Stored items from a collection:
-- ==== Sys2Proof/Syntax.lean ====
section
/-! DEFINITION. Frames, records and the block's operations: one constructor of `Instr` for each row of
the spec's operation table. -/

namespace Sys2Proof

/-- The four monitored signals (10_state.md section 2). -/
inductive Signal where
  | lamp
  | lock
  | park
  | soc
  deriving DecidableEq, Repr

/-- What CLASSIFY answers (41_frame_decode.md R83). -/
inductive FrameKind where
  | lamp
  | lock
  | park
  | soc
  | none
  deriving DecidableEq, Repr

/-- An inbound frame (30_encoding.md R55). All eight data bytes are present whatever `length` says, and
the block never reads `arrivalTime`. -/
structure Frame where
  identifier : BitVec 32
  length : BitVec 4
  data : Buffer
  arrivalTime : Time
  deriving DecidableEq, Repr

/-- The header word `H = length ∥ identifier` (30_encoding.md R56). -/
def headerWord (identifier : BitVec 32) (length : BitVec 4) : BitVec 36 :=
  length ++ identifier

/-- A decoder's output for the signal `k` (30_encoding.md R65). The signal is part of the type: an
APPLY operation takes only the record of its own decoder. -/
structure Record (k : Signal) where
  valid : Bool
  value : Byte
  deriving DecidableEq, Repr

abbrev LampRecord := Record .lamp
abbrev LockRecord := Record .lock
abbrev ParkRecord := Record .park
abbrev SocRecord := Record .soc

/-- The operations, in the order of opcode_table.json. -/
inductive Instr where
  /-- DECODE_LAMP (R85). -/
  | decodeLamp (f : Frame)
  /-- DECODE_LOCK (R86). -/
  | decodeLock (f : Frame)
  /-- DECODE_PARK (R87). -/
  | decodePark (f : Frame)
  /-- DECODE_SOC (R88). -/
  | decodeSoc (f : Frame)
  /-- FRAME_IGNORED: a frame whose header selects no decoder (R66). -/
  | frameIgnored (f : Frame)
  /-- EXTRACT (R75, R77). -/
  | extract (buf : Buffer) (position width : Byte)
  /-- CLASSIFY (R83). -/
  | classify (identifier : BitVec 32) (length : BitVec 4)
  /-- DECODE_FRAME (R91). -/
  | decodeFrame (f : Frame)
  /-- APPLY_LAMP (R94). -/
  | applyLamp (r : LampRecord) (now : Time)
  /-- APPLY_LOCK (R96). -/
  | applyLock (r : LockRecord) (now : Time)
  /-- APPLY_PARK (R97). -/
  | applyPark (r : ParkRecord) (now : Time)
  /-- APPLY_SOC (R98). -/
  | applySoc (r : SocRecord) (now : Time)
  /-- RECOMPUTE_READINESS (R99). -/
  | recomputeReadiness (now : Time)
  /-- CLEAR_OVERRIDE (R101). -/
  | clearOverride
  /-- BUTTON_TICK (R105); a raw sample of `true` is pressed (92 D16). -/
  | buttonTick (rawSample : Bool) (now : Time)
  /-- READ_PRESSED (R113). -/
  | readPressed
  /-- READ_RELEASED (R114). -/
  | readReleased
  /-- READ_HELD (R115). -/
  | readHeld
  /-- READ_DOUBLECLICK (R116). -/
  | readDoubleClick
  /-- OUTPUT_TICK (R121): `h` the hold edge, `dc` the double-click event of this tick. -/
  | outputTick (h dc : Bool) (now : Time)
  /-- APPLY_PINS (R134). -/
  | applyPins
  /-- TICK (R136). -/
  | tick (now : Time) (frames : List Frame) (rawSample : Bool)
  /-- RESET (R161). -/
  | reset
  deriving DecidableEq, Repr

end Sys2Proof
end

...

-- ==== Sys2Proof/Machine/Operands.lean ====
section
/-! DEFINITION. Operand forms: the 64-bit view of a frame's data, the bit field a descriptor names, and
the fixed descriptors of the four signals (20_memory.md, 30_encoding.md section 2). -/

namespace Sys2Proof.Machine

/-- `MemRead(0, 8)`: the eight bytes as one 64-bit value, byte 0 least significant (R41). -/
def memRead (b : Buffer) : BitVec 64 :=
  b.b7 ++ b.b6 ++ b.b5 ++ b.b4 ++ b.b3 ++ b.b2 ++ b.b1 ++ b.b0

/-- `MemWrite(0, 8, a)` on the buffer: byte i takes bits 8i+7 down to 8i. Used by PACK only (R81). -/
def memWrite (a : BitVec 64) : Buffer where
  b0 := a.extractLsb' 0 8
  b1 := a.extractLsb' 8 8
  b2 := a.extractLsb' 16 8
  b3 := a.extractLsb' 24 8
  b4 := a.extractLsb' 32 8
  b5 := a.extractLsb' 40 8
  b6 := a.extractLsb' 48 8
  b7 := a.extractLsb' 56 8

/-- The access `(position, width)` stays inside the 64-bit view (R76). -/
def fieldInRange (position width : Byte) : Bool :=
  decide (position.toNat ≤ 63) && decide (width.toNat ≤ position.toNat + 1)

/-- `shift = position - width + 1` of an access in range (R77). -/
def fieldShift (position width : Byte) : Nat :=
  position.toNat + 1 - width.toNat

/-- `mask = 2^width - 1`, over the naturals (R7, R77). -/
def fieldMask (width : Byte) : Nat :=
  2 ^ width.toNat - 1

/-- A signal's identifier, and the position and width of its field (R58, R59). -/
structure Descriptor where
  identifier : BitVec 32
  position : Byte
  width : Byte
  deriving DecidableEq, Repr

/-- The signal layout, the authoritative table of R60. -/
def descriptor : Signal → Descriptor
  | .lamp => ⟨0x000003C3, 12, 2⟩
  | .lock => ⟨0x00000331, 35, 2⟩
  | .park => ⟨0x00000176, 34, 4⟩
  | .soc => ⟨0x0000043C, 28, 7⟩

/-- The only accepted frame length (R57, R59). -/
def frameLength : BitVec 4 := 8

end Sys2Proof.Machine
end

...

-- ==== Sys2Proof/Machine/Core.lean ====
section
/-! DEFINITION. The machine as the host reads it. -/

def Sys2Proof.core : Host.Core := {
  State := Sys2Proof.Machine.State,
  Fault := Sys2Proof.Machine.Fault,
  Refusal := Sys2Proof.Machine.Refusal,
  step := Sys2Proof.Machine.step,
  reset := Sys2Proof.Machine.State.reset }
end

§ EXERCISE GOAL: From the records above, print only the lines between the one holding "-- ==== Sys2Proof/Syntax.lean" and the one holding "classify (identifier : BitVec", inclusive, exactly as they stand.

§ EXERCISE ANSWER:
-- ==== Sys2Proof/Syntax.lean ====
section
/-! DEFINITION. Frames, records and the block's operations: one constructor of `Instr` for each row of
the spec's operation table. -/

namespace Sys2Proof

/-- The four monitored signals (10_state.md section 2). -/
inductive Signal where
  | lamp
  | lock
  | park
  | soc
  deriving DecidableEq, Repr

/-- What CLASSIFY answers (41_frame_decode.md R83). -/
inductive FrameKind where
  | lamp
  | lock
  | park
  | soc
  | none
  deriving DecidableEq, Repr

/-- An inbound frame (30_encoding.md R55). All eight data bytes are present whatever `length` says, and
the block never reads `arrivalTime`. -/
structure Frame where
  identifier : BitVec 32
  length : BitVec 4
  data : Buffer
  arrivalTime : Time
  deriving DecidableEq, Repr

/-- The header word `H = length ∥ identifier` (30_encoding.md R56). -/
def headerWord (identifier : BitVec 32) (length : BitVec 4) : BitVec 36 :=
  length ++ identifier

/-- A decoder's output for the signal `k` (30_encoding.md R65). The signal is part of the type: an
APPLY operation takes only the record of its own decoder. -/
structure Record (k : Signal) where
  valid : Bool
  value : Byte
  deriving DecidableEq, Repr

abbrev LampRecord := Record .lamp
abbrev LockRecord := Record .lock
abbrev ParkRecord := Record .park
abbrev SocRecord := Record .soc

/-- The operations, in the order of opcode_table.json. -/
inductive Instr where
  /-- DECODE_LAMP (R85). -/
  | decodeLamp (f : Frame)
  /-- DECODE_LOCK (R86). -/
  | decodeLock (f : Frame)
  /-- DECODE_PARK (R87). -/
  | decodePark (f : Frame)
  /-- DECODE_SOC (R88). -/
  | decodeSoc (f : Frame)
  /-- FRAME_IGNORED: a frame whose header selects no decoder (R66). -/
  | frameIgnored (f : Frame)
  /-- EXTRACT (R75, R77). -/
  | extract (buf : Buffer) (position width : Byte)
  /-- CLASSIFY (R83). -/
  | classify (identifier : BitVec 32) (length : BitVec 4)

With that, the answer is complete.